= The data =

---*---

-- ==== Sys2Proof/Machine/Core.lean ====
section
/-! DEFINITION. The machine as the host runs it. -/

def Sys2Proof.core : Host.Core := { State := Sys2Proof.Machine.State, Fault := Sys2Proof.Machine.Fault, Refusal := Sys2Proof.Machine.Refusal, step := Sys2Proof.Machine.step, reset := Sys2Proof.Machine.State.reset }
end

---*---

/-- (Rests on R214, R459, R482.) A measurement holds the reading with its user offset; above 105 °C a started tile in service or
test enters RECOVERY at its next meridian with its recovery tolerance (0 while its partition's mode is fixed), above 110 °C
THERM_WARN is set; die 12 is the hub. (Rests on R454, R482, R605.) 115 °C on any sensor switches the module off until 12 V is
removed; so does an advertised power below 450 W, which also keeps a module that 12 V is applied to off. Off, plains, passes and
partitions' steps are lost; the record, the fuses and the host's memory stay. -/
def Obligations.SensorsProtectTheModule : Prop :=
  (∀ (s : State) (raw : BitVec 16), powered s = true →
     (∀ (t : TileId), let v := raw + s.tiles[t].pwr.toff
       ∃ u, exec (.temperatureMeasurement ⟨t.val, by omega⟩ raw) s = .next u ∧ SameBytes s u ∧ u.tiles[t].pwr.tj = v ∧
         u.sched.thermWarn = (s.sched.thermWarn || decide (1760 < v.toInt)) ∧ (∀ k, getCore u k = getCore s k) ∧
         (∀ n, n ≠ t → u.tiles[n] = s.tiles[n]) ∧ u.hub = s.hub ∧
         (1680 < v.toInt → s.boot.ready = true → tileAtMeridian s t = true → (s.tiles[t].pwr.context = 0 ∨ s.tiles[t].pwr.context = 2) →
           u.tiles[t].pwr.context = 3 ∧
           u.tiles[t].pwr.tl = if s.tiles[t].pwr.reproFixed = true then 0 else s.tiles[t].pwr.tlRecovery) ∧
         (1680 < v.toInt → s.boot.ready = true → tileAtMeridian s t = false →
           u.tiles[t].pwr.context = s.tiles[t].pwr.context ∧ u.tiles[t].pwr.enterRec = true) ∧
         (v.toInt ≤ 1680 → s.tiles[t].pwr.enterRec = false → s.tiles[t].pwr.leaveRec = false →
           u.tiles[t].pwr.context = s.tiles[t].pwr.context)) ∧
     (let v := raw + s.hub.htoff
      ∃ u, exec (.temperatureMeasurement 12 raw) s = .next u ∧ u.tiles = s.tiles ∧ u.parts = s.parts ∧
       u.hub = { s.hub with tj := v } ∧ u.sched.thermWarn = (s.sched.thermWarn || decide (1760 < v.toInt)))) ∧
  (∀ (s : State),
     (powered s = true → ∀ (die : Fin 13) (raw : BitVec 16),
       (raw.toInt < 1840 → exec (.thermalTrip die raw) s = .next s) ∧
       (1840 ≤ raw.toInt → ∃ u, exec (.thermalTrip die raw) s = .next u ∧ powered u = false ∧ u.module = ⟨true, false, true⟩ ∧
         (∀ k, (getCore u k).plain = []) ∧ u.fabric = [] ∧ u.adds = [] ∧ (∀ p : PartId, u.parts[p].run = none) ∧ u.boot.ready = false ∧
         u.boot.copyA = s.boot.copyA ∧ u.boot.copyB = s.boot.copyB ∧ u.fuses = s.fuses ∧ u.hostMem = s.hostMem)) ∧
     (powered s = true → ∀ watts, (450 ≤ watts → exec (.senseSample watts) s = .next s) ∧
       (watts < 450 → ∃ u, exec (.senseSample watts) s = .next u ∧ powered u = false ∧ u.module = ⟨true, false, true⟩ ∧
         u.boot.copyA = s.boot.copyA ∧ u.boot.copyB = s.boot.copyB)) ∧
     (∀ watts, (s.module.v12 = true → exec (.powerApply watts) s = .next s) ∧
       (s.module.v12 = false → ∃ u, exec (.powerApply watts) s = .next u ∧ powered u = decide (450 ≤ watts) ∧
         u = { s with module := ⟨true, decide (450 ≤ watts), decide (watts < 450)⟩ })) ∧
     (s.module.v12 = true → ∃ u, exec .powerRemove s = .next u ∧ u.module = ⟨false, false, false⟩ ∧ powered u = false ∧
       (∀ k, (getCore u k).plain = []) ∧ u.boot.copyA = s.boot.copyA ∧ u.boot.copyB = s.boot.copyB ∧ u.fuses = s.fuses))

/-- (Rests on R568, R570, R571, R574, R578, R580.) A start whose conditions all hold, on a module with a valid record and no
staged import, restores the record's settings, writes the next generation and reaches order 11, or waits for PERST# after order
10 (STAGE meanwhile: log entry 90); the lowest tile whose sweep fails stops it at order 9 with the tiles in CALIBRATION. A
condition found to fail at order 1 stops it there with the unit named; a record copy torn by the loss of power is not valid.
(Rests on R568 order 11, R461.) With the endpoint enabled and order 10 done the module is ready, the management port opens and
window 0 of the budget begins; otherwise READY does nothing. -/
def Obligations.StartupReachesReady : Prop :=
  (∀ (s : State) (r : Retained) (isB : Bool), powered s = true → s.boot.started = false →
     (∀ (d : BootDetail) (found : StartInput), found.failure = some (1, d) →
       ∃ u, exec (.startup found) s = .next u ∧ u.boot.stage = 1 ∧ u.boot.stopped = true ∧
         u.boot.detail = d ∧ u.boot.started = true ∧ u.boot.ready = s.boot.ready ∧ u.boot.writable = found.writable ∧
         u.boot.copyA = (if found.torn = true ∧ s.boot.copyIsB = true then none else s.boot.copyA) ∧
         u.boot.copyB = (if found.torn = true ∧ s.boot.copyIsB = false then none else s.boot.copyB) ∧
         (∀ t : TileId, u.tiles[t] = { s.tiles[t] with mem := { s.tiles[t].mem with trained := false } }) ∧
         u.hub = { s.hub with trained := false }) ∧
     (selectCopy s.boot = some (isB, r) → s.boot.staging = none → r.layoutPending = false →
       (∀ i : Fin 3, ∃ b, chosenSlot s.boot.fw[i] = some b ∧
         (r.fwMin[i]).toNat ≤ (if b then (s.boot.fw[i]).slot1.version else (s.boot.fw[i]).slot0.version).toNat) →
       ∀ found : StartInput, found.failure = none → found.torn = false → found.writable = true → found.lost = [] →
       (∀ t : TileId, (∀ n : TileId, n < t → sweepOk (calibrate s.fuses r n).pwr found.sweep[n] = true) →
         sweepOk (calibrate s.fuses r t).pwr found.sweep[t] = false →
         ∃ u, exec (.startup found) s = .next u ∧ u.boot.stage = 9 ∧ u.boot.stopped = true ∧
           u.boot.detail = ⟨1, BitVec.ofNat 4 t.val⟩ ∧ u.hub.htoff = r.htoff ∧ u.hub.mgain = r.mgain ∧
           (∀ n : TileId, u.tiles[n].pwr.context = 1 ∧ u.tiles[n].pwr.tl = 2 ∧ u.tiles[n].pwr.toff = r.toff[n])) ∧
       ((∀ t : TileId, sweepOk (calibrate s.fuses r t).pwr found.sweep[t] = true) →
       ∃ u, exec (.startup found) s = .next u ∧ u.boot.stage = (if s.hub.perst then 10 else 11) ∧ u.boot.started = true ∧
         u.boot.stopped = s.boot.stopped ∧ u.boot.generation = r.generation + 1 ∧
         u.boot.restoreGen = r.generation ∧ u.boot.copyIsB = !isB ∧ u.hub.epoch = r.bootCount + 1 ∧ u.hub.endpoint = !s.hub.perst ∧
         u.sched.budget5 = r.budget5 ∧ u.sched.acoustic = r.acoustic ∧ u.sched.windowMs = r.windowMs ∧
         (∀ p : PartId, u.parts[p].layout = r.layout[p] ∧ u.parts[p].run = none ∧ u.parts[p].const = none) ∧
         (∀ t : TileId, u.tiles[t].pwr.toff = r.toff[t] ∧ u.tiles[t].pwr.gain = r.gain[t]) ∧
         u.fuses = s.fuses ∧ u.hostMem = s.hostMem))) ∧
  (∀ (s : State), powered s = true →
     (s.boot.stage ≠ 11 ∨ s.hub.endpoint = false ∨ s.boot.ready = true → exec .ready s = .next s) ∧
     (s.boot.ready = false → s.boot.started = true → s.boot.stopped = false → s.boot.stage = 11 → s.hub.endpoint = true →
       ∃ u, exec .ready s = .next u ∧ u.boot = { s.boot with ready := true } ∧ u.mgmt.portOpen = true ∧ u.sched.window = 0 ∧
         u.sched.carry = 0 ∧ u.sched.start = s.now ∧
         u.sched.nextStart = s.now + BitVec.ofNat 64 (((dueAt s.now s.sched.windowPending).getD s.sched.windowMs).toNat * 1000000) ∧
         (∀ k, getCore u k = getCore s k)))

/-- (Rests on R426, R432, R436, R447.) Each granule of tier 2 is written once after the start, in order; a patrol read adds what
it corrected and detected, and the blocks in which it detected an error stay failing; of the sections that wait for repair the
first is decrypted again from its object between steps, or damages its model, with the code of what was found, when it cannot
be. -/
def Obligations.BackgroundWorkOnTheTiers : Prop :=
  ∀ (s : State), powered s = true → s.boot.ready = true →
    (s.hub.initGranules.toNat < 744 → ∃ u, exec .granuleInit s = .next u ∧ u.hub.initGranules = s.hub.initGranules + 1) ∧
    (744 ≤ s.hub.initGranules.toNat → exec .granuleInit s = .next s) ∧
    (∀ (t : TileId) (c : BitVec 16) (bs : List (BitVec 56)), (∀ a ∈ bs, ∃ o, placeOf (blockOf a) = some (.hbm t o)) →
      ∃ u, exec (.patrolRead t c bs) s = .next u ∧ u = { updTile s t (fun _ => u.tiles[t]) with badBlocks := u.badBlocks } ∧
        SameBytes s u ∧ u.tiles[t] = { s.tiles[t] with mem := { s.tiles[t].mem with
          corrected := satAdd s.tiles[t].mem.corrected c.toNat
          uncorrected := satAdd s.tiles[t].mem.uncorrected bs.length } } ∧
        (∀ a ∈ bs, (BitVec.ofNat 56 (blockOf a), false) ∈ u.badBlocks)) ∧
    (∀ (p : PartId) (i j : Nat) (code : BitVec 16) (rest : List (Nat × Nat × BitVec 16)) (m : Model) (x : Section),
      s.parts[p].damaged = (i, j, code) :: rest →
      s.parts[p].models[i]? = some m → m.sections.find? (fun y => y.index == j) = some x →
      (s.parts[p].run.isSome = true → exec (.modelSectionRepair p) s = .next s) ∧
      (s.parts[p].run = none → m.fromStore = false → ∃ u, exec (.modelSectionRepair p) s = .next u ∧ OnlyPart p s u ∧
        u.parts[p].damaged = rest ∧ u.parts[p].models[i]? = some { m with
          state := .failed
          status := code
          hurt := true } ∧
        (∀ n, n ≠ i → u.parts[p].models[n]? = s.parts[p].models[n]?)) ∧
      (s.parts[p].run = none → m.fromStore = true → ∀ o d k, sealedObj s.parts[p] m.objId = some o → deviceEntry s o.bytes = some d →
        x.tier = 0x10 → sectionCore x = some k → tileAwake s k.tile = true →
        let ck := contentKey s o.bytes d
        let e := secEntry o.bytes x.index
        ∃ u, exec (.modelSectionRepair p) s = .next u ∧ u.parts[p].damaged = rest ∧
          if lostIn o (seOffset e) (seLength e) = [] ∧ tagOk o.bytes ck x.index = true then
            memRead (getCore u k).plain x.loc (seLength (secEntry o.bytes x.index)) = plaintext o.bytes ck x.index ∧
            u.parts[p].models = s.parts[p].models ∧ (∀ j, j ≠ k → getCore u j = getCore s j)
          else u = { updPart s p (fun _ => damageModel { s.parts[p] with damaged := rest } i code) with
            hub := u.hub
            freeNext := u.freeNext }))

---*---

Taking the entries above, print exactly the lines starting at the line with "-- ==== Sys2Proof/Machine/Core.lean" and ending at the line with "runs it. -/", both included.

= Output of the exercise =
-- ==== Sys2Proof/Machine/Core.lean ====
section
/-! DEFINITION. The machine as the host runs it. -/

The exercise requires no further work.